With safe leverage noted above, cash flow below shows the self-funding capacity. Operating cash flow reached 67.0bn in 2025, against investing cash flow of 176.4bn.

Post-investment cash flow was positive +243.4bn. Financing cash flow was negative +207.4bn.

CFO / net income was 0.24x.

After spending +63.5bn on fixed-asset investment, the business generated trailing free cash flow of +50.6bn.

Cash Conversion

TTM Cash Conversion · 2025Q1 -> 2026Q1

CFO TTM 114.1bn +137.1bn
Cash Capex 63.5bn +25.3bn
FCF TTM +50.6bn +111.8bn

Investment Takeaway

The business is heading the right way, but the current picture is still at partial confirmation — not yet a fully clean case. The positive points have clearly improved, showing the operating base is better than before. The brighter spot is operating efficiency, with net margin improving 7.4 pp. Even so, earnings quality still needs closer monitoring because net financial result remains elevated. The main risk still sits in working capital is tied up too long in the operating cycle, with CCC extended to 148 days.

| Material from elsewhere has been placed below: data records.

/-- The S0 and S1 slots (Table 5 of chapter 05). -/
def rawDecS (w : Word32) : Option Instr :=
  match w.toNat / 33554432 with
  | 0 => if w = 0 then some .nop else none
  | 1 => if w.extractLsb' 4 3 = 0 then
      some (.add (w.extractLsb' 19 6) (w.extractLsb' 13 6) (w.extractLsb' 7 6) (w.extractLsb' 0 4)) else
      none
  | 2 => if w.extractLsb' 4 3 = 0 then
      some (.sub (w.extractLsb' 19 6) (w.extractLsb' 13 6) (w.extractLsb' 7 6) (w.extractLsb' 0 4)) else
      none
  | 3 => some (.addi (w.extractLsb' 19 6) (w.extractLsb' 13 6) (w.extractLsb' 4 9) (w.extractLsb' 0 4))
  | 4 => if w.extractLsb' 4 3 = 0 then
      some (.and (w.extractLsb' 19 6) (w.extractLsb' 13 6) (w.extractLsb' 7 6) (w.extractLsb' 0 4)) else
      none
  | 5 => if w.extractLsb' 4 3 = 0 then
      some (.or (w.extractLsb' 19 6) (w.extractLsb' 13 6) (w.extractLsb' 7 6) (w.extractLsb' 0 4)) else
      none
  | 6 => if w.extractLsb' 4 3 = 0 then
      some (.xor (w.extractLsb' 19 6) (w.extractLsb' 13 6) (w.extractLsb' 7 6) (w.extractLsb' 0 4)) else
      none
  | 7 => some (.andi (w.extractLsb' 19 6) (w.extractLsb' 13 6) (w.extractLsb' 4 9) (w.extractLsb' 0 4))
  | 8 => some (.ori (w.extractLsb' 19 6) (w.extractLsb' 13 6) (w.extractLsb' 4 9) (w.extractLsb' 0 4))
  | 9 => some (.xori (w.extractLsb' 19 6) (w.extractLsb' 13 6) (w.extractLsb' 4 9) (w.extractLsb' 0 4))
  | 10 => if w.extractLsb' 4 3 = 0 then
      some (.sll (w.extractLsb' 19 6) (w.extractLsb' 13 6) (w.extractLsb' 7 6) (w.extractLsb' 0 4)) else
      none
  | 11 => if w.extractLsb' 4 3 = 0 then
      some (.srl (w.extractLsb' 19 6) (w.extractLsb' 13 6) (w.extractLsb' 7 6) (w.extractLsb' 0 4)) else
      none
  | 12 => if w.extractLsb' 4 3 = 0 then
      some (.sra (w.extractLsb' 19 6) (w.extractLsb' 13 6) (w.extractLsb' 7 6) (w.extractLsb' 0 4)) else
      none
  | 13 => if w.extractLsb' 10 3 = 0 then
      some (.slli (w.extractLsb' 19 6) (w.extractLsb' 13 6) (w.extractLsb' 4 6) (w.extractLsb' 0 4)) else
      none
  | 14 => if w.extractLsb' 10 3 = 0 then
      some (.srli (w.extractLsb' 19 6) (w.extractLsb' 13 6) (w.extractLsb' 4 6) (w.extractLsb' 0 4)) else
      none
  | 15 => if w.extractLsb' 10 3 = 0 then
      some (.srai (w.extractLsb' 19 6) (w.extractLsb' 13 6) (w.extractLsb' 4 6) (w.extractLsb' 0 4)) else
      none
  | 16 => some (.li (w.extractLsb' 19 6) (w.extractLsb' 4 15) (w.extractLsb' 0 4))
  | 17 => some (.lih (w.extractLsb' 19 6) (w.extractLsb' 4 15) (w.extractLsb' 0 4))
  | 18 => if w.extractLsb' 4 3 = 0 then
      some (.mul (w.extractLsb' 19 6) (w.extractLsb' 13 6) (w.extractLsb' 7 6) (w.extractLsb' 0 4)) else
      none
  | 19 => if w.extractLsb' 4 3 = 0 then
      some (.mulh (w.extractLsb' 19 6) (w.extractLsb' 13 6) (w.extractLsb' 7 6) (w.extractLsb' 0 4)) else
      none
  | 20 => if w.extractLsb' 4 3 = 0 then
      some (.mulhu (w.extractLsb' 19 6) (w.extractLsb' 13 6) (w.extractLsb' 7 6) (w.extractLsb' 0 4)) else
      none
  | 21 => if w.extractLsb' 4 3 = 0 then
      some (.mulhsu (w.extractLsb' 19 6) (w.extractLsb' 13 6) (w.extractLsb' 7 6) (w.extractLsb' 0 4)) else
      none
  | 22 => if w.extractLsb' 4 3 = 0 then
      some (.div (w.extractLsb' 19 6) (w.extractLsb' 13 6) (w.extractLsb' 7 6) (w.extractLsb' 0 4)) else
      none
  | 23 => if w.extractLsb' 4 3 = 0 then
      some (.divu (w.extractLsb' 19 6) (w.extractLsb' 13 6) (w.extractLsb' 7 6) (w.extractLsb' 0 4)) else
      none
  | 24 => if w.extractLsb' 4 3 = 0 then
      some (.rem (w.extractLsb' 19 6) (w.extractLsb' 13 6) (w.extractLsb' 7 6) (w.extractLsb' 0 4)) else
      none
  | 25 => if w.extractLsb' 4 3 = 0 then
      some (.remu (w.extractLsb' 19 6) (w.extractLsb' 13 6) (w.extractLsb' 7 6) (w.extractLsb' 0 4)) else
      none
  | 26 => if w.extractLsb' 4 3 = 0 then
      some (.min (w.extractLsb' 19 6) (w.extractLsb' 13 6) (w.extractLsb' 7 6) (w.extractLsb' 0 4)) else
      none
  | 27 => if w.extractLsb' 4 3 = 0 then
      some (.max (w.extractLsb' 19 6) (w.extractLsb' 13 6) (w.extractLsb' 7 6) (w.extractLsb' 0 4)) else
      none
  | 28 => if w.extractLsb' 4 3 = 0 then
      some (.minu (w.extractLsb' 19 6) (w.extractLsb' 13 6) (w.extractLsb' 7 6) (w.extractLsb' 0 4)) else
      none
  | 29 => if w.extractLsb' 4 3 = 0 then
      some (.maxu (w.extractLsb' 19 6) (w.extractLsb' 13 6) (w.extractLsb' 7 6) (w.extractLsb' 0 4)) else
      none
  | 30 => if w.extractLsb' 4 9 = 0 then some (.clz (w.extractLsb' 19 6) (w.extractLsb' 13 6) (w.extractLsb' 0 4)) else none
  | 31 => if w.extractLsb' 4 9 = 0 then some (.ctz (w.extractLsb' 19 6) (w.extractLsb' 13 6) (w.extractLsb' 0 4)) else none
  | 32 => if w.extractLsb' 4 9 = 0 then some (.popc (w.extractLsb' 19 6) (w.extractLsb' 13 6) (w.extractLsb' 0 4)) else none
  | 33 => if w.extractLsb' 10 3 = 0 then
      some (.sext (w.extractLsb' 19 6) (w.extractLsb' 13 6) (w.extractLsb' 4 6) (w.extractLsb' 0 4)) else
      none
  | 34 => if w.extractLsb' 10 3 = 0 then
      some (.zext (w.extractLsb' 19 6) (w.extractLsb' 13 6) (w.extractLsb' 4 6) (w.extractLsb' 0 4)) else
      none
  | 35 => if w.extractLsb' 19 1 = 0 ∧ w.extractLsb' 23 2 = 0 then
      some (.cmp (w.extractLsb' 20 3) (w.extractLsb' 13 6) (w.extractLsb' 7 6) (w.extractLsb' 4 3) (w.extractLsb' 0 4)) else
      none
  | 36 => if w.extractLsb' 19 1 = 0 ∧ w.extractLsb' 23 2 = 0 then
      some (.cmpi (w.extractLsb' 20 3) (w.extractLsb' 13 6) (w.extractLsb' 7 6) (w.extractLsb' 4 3) (w.extractLsb' 0 4)) else
      none
  | 37 => if w.extractLsb' 4 3 = 0 ∧ w.extractLsb' 10 3 = 0 ∧ w.extractLsb' 16 4 = 0 ∧ w.extractLsb' 23 2 = 0 then
      some (.pand (w.extractLsb' 20 3) (w.extractLsb' 13 3) (w.extractLsb' 7 3) (w.extractLsb' 0 4)) else
      none
  | 38 => if w.extractLsb' 4 3 = 0 ∧ w.extractLsb' 10 3 = 0 ∧ w.extractLsb' 16 4 = 0 ∧ w.extractLsb' 23 2 = 0 then
      some (.por (w.extractLsb' 20 3) (w.extractLsb' 13 3) (w.extractLsb' 7 3) (w.extractLsb' 0 4)) else
      none
  | 39 => if w.extractLsb' 4 3 = 0 ∧ w.extractLsb' 10 3 = 0 ∧ w.extractLsb' 16 4 = 0 ∧ w.extractLsb' 23 2 = 0 then
      some (.pxor (w.extractLsb' 20 3) (w.extractLsb' 13 3) (w.extractLsb' 7 3) (w.extractLsb' 0 4)) else
      none
  | 40 => if w.extractLsb' 4 3 = 0 ∧ w.extractLsb' 10 3 = 0 ∧ w.extractLsb' 16 4 = 0 ∧ w.extractLsb' 23 2 = 0 then
      some (.pandn (w.extractLsb' 20 3) (w.extractLsb' 13 3) (w.extractLsb' 7 3) (w.extractLsb' 0 4)) else
      none
  | 41 => some (.sel (w.extractLsb' 19 6) (w.extractLsb' 13 6) (w.extractLsb' 7 6) (w.extractLsb' 4 3) (w.extractLsb' 0 4))
  | 42 => if w.extractLsb' 4 9 = 0 then
      some (.mov (w.extractLsb' 19 6) (w.extractLsb' 13 6) (w.extractLsb' 0 4)) else
      if w.extractLsb' 4 15 = 1 then
      some (.movFromPall (w.extractLsb' 19 6) (w.extractLsb' 0 4)) else
      if w.extractLsb' 4 9 = 2 ∧ w.extractLsb' 19 6 = 0 then
      some (.movToPall (w.extractLsb' 13 6) (w.extractLsb' 0 4)) else
      none
  | 43 => some (.adds (w.extractLsb' 19 6) (w.extractLsb' 13 6) (w.extractLsb' 7 6) (w.extractLsb' 4 3) (w.extractLsb' 0 4))
  | 44 => some (.subs (w.extractLsb' 19 6) (w.extractLsb' 13 6) (w.extractLsb' 7 6) (w.extractLsb' 4 3) (w.extractLsb' 0 4))
  | 45 => if w.extractLsb' 4 3 = 0 then
      some (.bfx (w.extractLsb' 19 6) (w.extractLsb' 13 6) (w.extractLsb' 7 6) (w.extractLsb' 0 4)) else
      none
  | 46 => if w.extractLsb' 4 3 = 0 then
      some (.bfxu (w.extractLsb' 19 6) (w.extractLsb' 13 6) (w.extractLsb' 7 6) (w.extractLsb' 0 4)) else
      none
  | 47 => if w.extractLsb' 4 3 = 0 then
      some (.bfi (w.extractLsb' 19 6) (w.extractLsb' 13 6) (w.extractLsb' 7 6) (w.extractLsb' 0 4)) else
      none
  | _ => none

Improvement: operating efficiency is getting better, with trailing-12M net margin at 23.61% after expanding 7.4pp versus the same period last year.

Watchpoint: the earnings mix still needs monitoring, with net financial result still accounting for 37.6% of PBT and CFO / net income currently at 0.24x.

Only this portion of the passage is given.